> _Supplied records_:
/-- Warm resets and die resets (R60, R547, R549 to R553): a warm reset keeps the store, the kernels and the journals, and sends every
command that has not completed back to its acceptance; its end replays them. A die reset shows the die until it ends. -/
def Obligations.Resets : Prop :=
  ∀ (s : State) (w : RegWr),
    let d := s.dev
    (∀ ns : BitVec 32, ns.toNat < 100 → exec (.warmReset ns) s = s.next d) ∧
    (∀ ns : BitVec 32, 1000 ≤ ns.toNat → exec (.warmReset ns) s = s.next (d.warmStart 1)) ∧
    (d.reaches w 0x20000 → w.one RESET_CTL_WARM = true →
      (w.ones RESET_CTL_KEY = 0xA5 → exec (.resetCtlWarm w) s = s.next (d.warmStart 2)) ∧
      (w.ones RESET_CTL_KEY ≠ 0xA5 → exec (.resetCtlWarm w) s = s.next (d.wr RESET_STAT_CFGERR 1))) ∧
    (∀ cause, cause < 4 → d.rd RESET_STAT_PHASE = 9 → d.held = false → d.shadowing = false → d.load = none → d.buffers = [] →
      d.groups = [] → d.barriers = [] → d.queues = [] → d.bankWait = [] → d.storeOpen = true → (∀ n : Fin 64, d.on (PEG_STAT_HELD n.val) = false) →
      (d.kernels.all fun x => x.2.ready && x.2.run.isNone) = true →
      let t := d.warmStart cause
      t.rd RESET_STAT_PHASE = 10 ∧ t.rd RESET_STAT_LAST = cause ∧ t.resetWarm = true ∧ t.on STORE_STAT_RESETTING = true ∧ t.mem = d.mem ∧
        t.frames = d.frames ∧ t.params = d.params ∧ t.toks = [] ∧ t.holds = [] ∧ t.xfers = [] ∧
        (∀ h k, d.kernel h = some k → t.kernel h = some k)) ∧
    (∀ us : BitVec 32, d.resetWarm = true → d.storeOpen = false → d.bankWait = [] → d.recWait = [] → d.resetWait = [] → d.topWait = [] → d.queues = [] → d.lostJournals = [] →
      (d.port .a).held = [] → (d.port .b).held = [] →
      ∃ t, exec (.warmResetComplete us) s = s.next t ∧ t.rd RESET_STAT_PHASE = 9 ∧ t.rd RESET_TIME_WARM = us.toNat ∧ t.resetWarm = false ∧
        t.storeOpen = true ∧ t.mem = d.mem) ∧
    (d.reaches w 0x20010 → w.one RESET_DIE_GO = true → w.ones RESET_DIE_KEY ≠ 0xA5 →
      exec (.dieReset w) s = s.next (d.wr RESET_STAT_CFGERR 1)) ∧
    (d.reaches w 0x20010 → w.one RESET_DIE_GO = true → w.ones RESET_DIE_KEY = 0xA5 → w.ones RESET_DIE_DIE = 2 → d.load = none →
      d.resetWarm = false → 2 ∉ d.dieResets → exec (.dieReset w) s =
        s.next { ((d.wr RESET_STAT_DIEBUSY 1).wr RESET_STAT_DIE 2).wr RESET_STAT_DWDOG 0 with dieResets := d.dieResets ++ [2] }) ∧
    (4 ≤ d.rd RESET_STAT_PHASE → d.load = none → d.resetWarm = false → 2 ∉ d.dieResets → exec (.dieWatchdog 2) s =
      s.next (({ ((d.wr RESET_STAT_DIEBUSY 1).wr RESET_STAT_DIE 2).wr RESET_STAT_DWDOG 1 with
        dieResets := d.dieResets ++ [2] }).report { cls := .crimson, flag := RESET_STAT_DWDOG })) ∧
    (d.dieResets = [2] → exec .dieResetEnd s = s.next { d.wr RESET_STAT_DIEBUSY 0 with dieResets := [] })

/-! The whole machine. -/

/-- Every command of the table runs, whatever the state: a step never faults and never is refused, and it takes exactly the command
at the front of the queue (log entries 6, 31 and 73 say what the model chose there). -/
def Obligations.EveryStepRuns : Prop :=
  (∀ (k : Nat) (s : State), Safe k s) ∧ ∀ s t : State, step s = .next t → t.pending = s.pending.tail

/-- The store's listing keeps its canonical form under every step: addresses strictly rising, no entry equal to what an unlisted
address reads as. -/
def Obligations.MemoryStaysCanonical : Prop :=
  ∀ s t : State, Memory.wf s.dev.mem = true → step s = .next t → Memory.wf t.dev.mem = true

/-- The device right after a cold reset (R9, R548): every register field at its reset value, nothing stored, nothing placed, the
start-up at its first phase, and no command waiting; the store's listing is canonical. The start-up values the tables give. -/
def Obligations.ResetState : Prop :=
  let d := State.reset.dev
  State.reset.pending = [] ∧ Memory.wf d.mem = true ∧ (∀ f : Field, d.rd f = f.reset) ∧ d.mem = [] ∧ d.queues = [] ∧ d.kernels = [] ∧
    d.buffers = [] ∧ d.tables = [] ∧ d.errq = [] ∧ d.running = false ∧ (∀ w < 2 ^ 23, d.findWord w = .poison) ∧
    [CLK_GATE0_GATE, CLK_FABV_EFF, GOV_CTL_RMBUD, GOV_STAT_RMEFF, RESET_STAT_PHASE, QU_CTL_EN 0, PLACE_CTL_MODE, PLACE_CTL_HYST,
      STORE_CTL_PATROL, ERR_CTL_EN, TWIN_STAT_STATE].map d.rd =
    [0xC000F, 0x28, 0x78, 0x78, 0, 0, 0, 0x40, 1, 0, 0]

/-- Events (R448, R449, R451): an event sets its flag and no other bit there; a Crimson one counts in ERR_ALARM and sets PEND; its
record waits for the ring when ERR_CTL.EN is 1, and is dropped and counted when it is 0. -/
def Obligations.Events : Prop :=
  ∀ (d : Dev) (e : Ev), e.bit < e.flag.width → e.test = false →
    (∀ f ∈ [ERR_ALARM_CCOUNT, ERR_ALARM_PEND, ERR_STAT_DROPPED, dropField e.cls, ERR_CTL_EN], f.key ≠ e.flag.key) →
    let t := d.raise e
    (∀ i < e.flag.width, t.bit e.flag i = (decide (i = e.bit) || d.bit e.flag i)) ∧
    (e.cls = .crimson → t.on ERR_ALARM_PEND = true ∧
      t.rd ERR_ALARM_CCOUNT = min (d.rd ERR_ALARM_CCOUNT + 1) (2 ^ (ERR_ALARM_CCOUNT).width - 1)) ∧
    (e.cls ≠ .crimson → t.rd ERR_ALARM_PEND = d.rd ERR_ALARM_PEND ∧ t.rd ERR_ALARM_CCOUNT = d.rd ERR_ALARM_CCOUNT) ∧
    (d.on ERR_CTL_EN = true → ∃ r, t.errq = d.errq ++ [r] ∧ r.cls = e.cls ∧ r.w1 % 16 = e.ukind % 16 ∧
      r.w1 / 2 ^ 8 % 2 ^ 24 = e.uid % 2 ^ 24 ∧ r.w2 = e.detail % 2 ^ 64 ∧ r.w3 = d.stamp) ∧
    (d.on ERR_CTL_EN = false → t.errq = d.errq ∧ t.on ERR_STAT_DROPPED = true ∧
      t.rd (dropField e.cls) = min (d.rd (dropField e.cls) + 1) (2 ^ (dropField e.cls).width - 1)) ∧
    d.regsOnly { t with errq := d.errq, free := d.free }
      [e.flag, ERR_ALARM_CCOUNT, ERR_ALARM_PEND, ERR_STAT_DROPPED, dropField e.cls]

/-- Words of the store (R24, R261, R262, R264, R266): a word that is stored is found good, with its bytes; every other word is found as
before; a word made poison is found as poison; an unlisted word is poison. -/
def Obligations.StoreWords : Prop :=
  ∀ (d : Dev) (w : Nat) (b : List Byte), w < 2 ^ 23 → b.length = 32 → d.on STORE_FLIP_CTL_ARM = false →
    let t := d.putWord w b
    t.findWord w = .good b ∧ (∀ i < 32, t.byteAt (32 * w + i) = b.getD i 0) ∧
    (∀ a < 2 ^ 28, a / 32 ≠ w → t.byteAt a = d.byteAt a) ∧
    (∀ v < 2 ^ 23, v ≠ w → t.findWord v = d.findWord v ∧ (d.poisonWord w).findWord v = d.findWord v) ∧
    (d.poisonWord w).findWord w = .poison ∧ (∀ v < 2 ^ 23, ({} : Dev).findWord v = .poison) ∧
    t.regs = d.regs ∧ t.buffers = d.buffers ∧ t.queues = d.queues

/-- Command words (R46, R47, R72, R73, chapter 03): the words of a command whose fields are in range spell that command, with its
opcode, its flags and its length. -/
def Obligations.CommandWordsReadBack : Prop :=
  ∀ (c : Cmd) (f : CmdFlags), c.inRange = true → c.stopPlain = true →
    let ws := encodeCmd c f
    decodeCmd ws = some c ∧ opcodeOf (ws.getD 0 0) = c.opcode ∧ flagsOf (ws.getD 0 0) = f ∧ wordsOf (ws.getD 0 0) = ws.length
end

> _Instructions for the task_: Copy only this part of the entries above: the line with "flag := RESET_STAT_DWDOG", the line with "e.test = false →", and the lines between, all exactly as written.

> _Response_:
        dieResets := d.dieResets ++ [2] }).report { cls := .crimson, flag := RESET_STAT_DWDOG })) ∧
    (d.dieResets = [2] → exec .dieResetEnd s = s.next { d.wr RESET_STAT_DIEBUSY 0 with dieResets := [] })

/-! The whole machine. -/

/-- Every command of the table runs, whatever the state: a step never faults and never is refused, and it takes exactly the command
at the front of the queue (log entries 6, 31 and 73 say what the model chose there). -/
def Obligations.EveryStepRuns : Prop :=
  (∀ (k : Nat) (s : State), Safe k s) ∧ ∀ s t : State, step s = .next t → t.pending = s.pending.tail

/-- The store's listing keeps its canonical form under every step: addresses strictly rising, no entry equal to what an unlisted
address reads as. -/
def Obligations.MemoryStaysCanonical : Prop :=
  ∀ s t : State, Memory.wf s.dev.mem = true → step s = .next t → Memory.wf t.dev.mem = true

/-- The device right after a cold reset (R9, R548): every register field at its reset value, nothing stored, nothing placed, the
start-up at its first phase, and no command waiting; the store's listing is canonical. The start-up values the tables give. -/
def Obligations.ResetState : Prop :=
  let d := State.reset.dev
  State.reset.pending = [] ∧ Memory.wf d.mem = true ∧ (∀ f : Field, d.rd f = f.reset) ∧ d.mem = [] ∧ d.queues = [] ∧ d.kernels = [] ∧
    d.buffers = [] ∧ d.tables = [] ∧ d.errq = [] ∧ d.running = false ∧ (∀ w < 2 ^ 23, d.findWord w = .poison) ∧
    [CLK_GATE0_GATE, CLK_FABV_EFF, GOV_CTL_RMBUD, GOV_STAT_RMEFF, RESET_STAT_PHASE, QU_CTL_EN 0, PLACE_CTL_MODE, PLACE_CTL_HYST,
      STORE_CTL_PATROL, ERR_CTL_EN, TWIN_STAT_STATE].map d.rd =
    [0xC000F, 0x28, 0x78, 0x78, 0, 0, 0, 0x40, 1, 0, 0]

/-- Events (R448, R449, R451): an event sets its flag and no other bit there; a Crimson one counts in ERR_ALARM and sets PEND; its
record waits for the ring when ERR_CTL.EN is 1, and is dropped and counted when it is 0. -/
def Obligations.Events : Prop :=
  ∀ (d : Dev) (e : Ev), e.bit < e.flag.width → e.test = false →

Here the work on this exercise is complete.